DALLAS — A former chief financial officer of a Dallas-area school district has been charged with stealing more than $600,000 from a vault, prosecutors announced Tuesday.

Carolyn Foster, 61, of Lewisville was arrested Monday after being indicted for federal program theft from the Grand Prairie Independent School District. The time frame was October 2014 to July 2015, according to a statement Tuesday from U.S. Attorney John Parker.

Two finance workers, both accountants, questioned the way cash funds were handled and uncovered the alleged theft the day after Foster left the district last year, according to a statement from the school district.

“She allegedly ordered this money be withdrawn from the bank ostensibly to use for cash settlements on nonexistent lawsuits and for special cash awards for teachers for school supplies,” according to Superintendent Susan Hull.
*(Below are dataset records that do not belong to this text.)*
-- ==== Sys2Proof/Machine/HostProgram.lean ====
section
/-! DEFINITION. The host running a program of the spec's host syntax (30_encoding.md R120, R121): its lines, what each
expands to, and the host's own control flow, which reads the answers of the block. The host lies outside the block, so
what it holds is no field of `State`; every play of a program is a run of the machine (Laws/HostProgram.lean). -/

namespace Sys2Proof.Machine

/-- The offset of a register in the REG space (30_encoding.md R119). -/
def Reg.offset : Reg → Nat
  | .id => 0x00
  | .ctrl => 0x04
  | .status => 0x08
  | .cmd => 0x0C
  | .srcAddr => 0x10
  | .srcLen => 0x14
  | .dstAddr => 0x18
  | .outLen => 0x1C
  | .data => 0x20
  | .typeTag => 0x24
  | .crcAcc => 0x28
  | .crcResult => 0x2C
  | .inSize => 0x30
  | .outSize => 0x34
  | .reserved38 => 0x38
  | .reserved3C => 0x3C

/-! ### The lines and what they expand to -/

/-- A condition on the last value the host read. Every condition on 32 bits is a combination of these
(30_encoding.md R121). -/
inductive HostCond where
  /-- Bit `n` of the value is 1. -/
  | bit (n : Nat)
  | neg (c : HostCond)
  | both (c d : HostCond)
  deriving DecidableEq, Repr

/-- Whether a condition holds of a value; a bit past the value's width is 0 (log entry 17). -/
def HostCond.holds (v : Word) : HostCond → Bool
  | .bit n => v.getLsbD n
  | .neg c => !c.holds v
  | .both c d => c.holds v && d.holds v

/-- What the host does at one place of its program: a transaction, or a choice of the next place. -/
inductive HostOp where
  /-- A transaction fixed by the program. -/
  | access (x : Access)
  /-- `wrb IN[a], v`, where v is the value last read, which the host holds. -/
  | storeHeld (a : Nat)
  /-- If the condition holds of the value last read, go back over `n` places; else go on. -/
  | backIf (c : HostCond) (n : Nat)
  /-- A label: a place to go to. -/
  | label (name : Nat)
  /-- If the condition holds of the value last read, go to the label; else go on. -/
  | gotoIf (c : HostCond) (name : Nat)
  deriving DecidableEq, Repr

/-- A line of a host program (30_encoding.md R120, R121). A label's name is a number. -/
inductive HostLine where
  /-- `wr X, imm32` -/
  | wr (r : Reg) (w : Word)
  /-- `rd X` -/
  | rd (r : Reg)
  /-- `wrb IN[a], imm8` -/
  | wrb (a : Nat) (b : Byte)
  /-- `rdb IN[a]` -/
  | rdbIn (a : Nat)
  /-- `rdb OUT[a]` -/
  | rdbOut (a : Nat)
  /-- `MNEMONIC`, the CMD write of a command -/
  | command (i : Instr)
  /-- `wait` -/
  | wait
  /-- `ack` -/
  | ack
  /-- `load IN[a], b0 b1 ... bk` -/
  | load (a : Nat) (bytes : List Byte)
  /-- `args s, n, d` -/
  | args (src len dst : Word)
  /-- `run MNEMONIC` -/
  | run (i : Instr)
  /-- `copy OUT[a..a+n) -> IN[b]` -/
  | copy (a n b : Nat)
  /-- `name:` -/
  | label (name : Nat)
  /-- `if <condition on the last read> goto name` -/
  | gotoIf (c : HostCond) (name : Nat)
  deriving DecidableEq, Repr

/-- `wr X, imm32`. -/
def wrOp (r : Reg) (w : Word) : HostOp := .access ⟨.reg, r.offset, .write32 w⟩

/-- `rd X`. -/
def rdOp (r : Reg) : HostOp := .access ⟨.reg, r.offset, .read32⟩

/-- `MNEMONIC`: the command's word to CMD. -/
def commandOp (i : Instr) : HostOp := wrOp .cmd (encode i)

/-- `wait`, that is `loop: rd STATUS; if bit 0 = 1 goto loop`. -/
def waitOps : List HostOp := [rdOp .status, .backIf (.bit 0) 1]

/-- `load`: one byte write each, at rising offsets. -/
def loadOps : Nat → List Byte → List HostOp
  | _, [] => []
  | a, b :: rest => .access ⟨.inBuf, a, .write8 b⟩ :: loadOps (a + 1) rest

/-- `copy`: `n` times a read of OUT giving v, then the write of that v to IN. -/
def copyOps (a b : Nat) : Nat → List HostOp
  | 0 => []
  | n + 1 => .access ⟨.outBuf, a, .read8⟩ :: .storeHeld b :: copyOps (a + 1) (b + 1) n

/-- What a line expands to, in order (30_encoding.md R120, R121). -/
def HostLine.ops : HostLine → List HostOp
  | .wr r w => [wrOp r w]
  | .rd r => [rdOp r]
  | .wrb a b => [.access ⟨.inBuf, a, .write8 b⟩]
  | .rdbIn a => [.access ⟨.inBuf, a, .read8⟩]
  | .rdbOut a => [.access ⟨.outBuf, a, .read8⟩]
  | .command i => [commandOp i]
  | .wait => waitOps
  | .ack => [wrOp .status 0x0000000A#32]
  | .load a bytes => loadOps a bytes
  | .args src len dst => [wrOp .srcAddr src, wrOp .srcLen len, wrOp .dstAddr dst]
  | .run i => commandOp i :: waitOps
  | .copy a n b => copyOps a b n
  | .label name => [.label name]
  | .gotoIf c name => [.gotoIf c name]

/-- A program, expanded. -/
def programOps (lines : List HostLine) : List HostOp := lines.flatMap HostLine.ops

/-! ### The host and the block together -/

/-- A block with a host that runs a program beside it. -/
structure HostRun where
  /-- The block. -/
  block : State
  /-- The host's program, expanded. -/
  program : List HostOp
  /-- The place in the program the host is at; past the end the program is over. -/
  place : Nat
  /-- The value the host last read; a free value where no read has answered data (log entry 17). -/
  held : Word
  /-- What has happened, newest first. -/
  past : List Event
  deriving DecidableEq, Repr

/-- A block and a host at the start of a program. -/
def HostRun.start (lines : List HostLine) (s : State) : HostRun where
  block := s
  program := programOps lines
  place := 0
  held := Config.freeHostWord 0
  past := []

/-- What the host holds after a transaction: a read's value, zero-extended; a free value where the read answered no data;
after a write what it held before (20_memory.md R80, R85; log entry 17). -/
def heldAfter (x : Access) (answered : Option Answer) (read : Nat) (before : Word) : Word :=
  match x.transfer with
  | .write8 _ => before
  | .write32 _ => before
  | .read8 | .read32 =>
    match answered with
    | some (.data8 b) => b.setWidth 32
    | some (.data32 w) => w
    | some .written => Config.freeHostWord read
    | some .busError => Config.freeHostWord read
    | none => Config.freeHostWord read

/-- The host makes one transaction and goes on to the next place. -/
def HostRun.transact (x : Access) (r : HostRun) : HostRun :=
  { r with
    block := hostAccess x r.block
    place := r.place + 1
    held := heldAfter x (hostAccess x r.block).answers.head? (r.past.length + 1) r.held
    past := .host x :: r.past }

/-- The place of a label. DESIGN CHOICE (log entry 17): of a label the program carries twice, the first place; of one it
does not carry, the place past its end, where the program is over. 30_encoding.md R121 says neither. -/
def labelPlace (name : Nat) : List HostOp → Nat
  | [] => 0
  | op :: rest => if op = .label name then 0 else labelPlace name rest + 1

/-- The host's move: what stands at its place. A label or a branch is host control flow and no transaction
(30_encoding.md R121). A host whose program is over does nothing (log entry 17). -/
def HostRun.hostMove (r : HostRun) : HostRun :=
  match r.program[r.place]? with
  | none => r
  | some (.access x) => r.transact x
  | some (.storeHeld a) => r.transact ⟨.inBuf, a, .write8 (r.held.extractLsb' 0 8)⟩
  | some (.backIf c n) => { r with place := if c.holds r.held then r.place - n else r.place + 1 }
  | some (.label _) => { r with place := r.place + 1 }
  | some (.gotoIf c name) =>
    { r with place := if c.holds r.held then labelPlace name r.program else r.place + 1 }

/-- Who moves: the host, the engine, or the environment by a hardware reset (00_scope.md R22). -/
inductive Mover where
  | host
  | engine
  | environment
  deriving DecidableEq, Repr

/-- The block after an event that is not the host's, the host where it was. -/
def HostRun.happen (e : Event) (r : HostRun) : Host.Outcome HostRun Fault Refusal :=
  match runEvent e r.block with
  | .next t => .next { r with block := t, past := e :: r.past }
  | .fault f => .fault f
  | .refused f => .refused f

/-- One move. -/
def HostRun.move (m : Mover) (r : HostRun) : Host.Outcome HostRun Fault Refusal :=
  match m with
  | .host => .next r.hostMove
  | .engine => r.happen .completion
  | .environment => r.happen .hardReset

/-- A play: the moves of these movers, in order. Every interleaving of 20_memory.md R93 is some list of movers. -/
def HostRun.play (r : HostRun) : List Mover → Host.Outcome HostRun Fault Refusal
  | [] => .next r
  | m :: rest =>
    match r.move m with
    | .next t => t.play rest
    | .fault f => .fault f
    | .refused f => .refused f

end Sys2Proof.Machine
end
The district has since developed new operating procedures for handling any cash in the district, Hull said, “to make sure that never again can a single person, even a high-ranking executive, on his or her own authority, gain access to money that belongs to our schools.”

Foster allegedly ordered the money be withdrawn from district bank accounts and delivered by armored truck to school administration offices, where she had access to the cash kept in a vault. She apparently was able to make a change in district financial procedures without notifying anyone, giving her the ability to access the money, the district’s statement said.

The new procedures now require at least two school district officials be involved in any order for cash, with a maximum $10,000 allowed to be withdrawn from the bank at any time.

Foster was employed as an independent contractor for International Leadership of Texas, in Richardson, where she was arrested. A statement Tuesday from International Leadership said Foster, who was working with software, was fired following her arrest.

No attorney could immediately be located to speak for Foster, who pleaded not guilty Monday and was freed on bond. She faces a maximum 10-year prison term if convicted.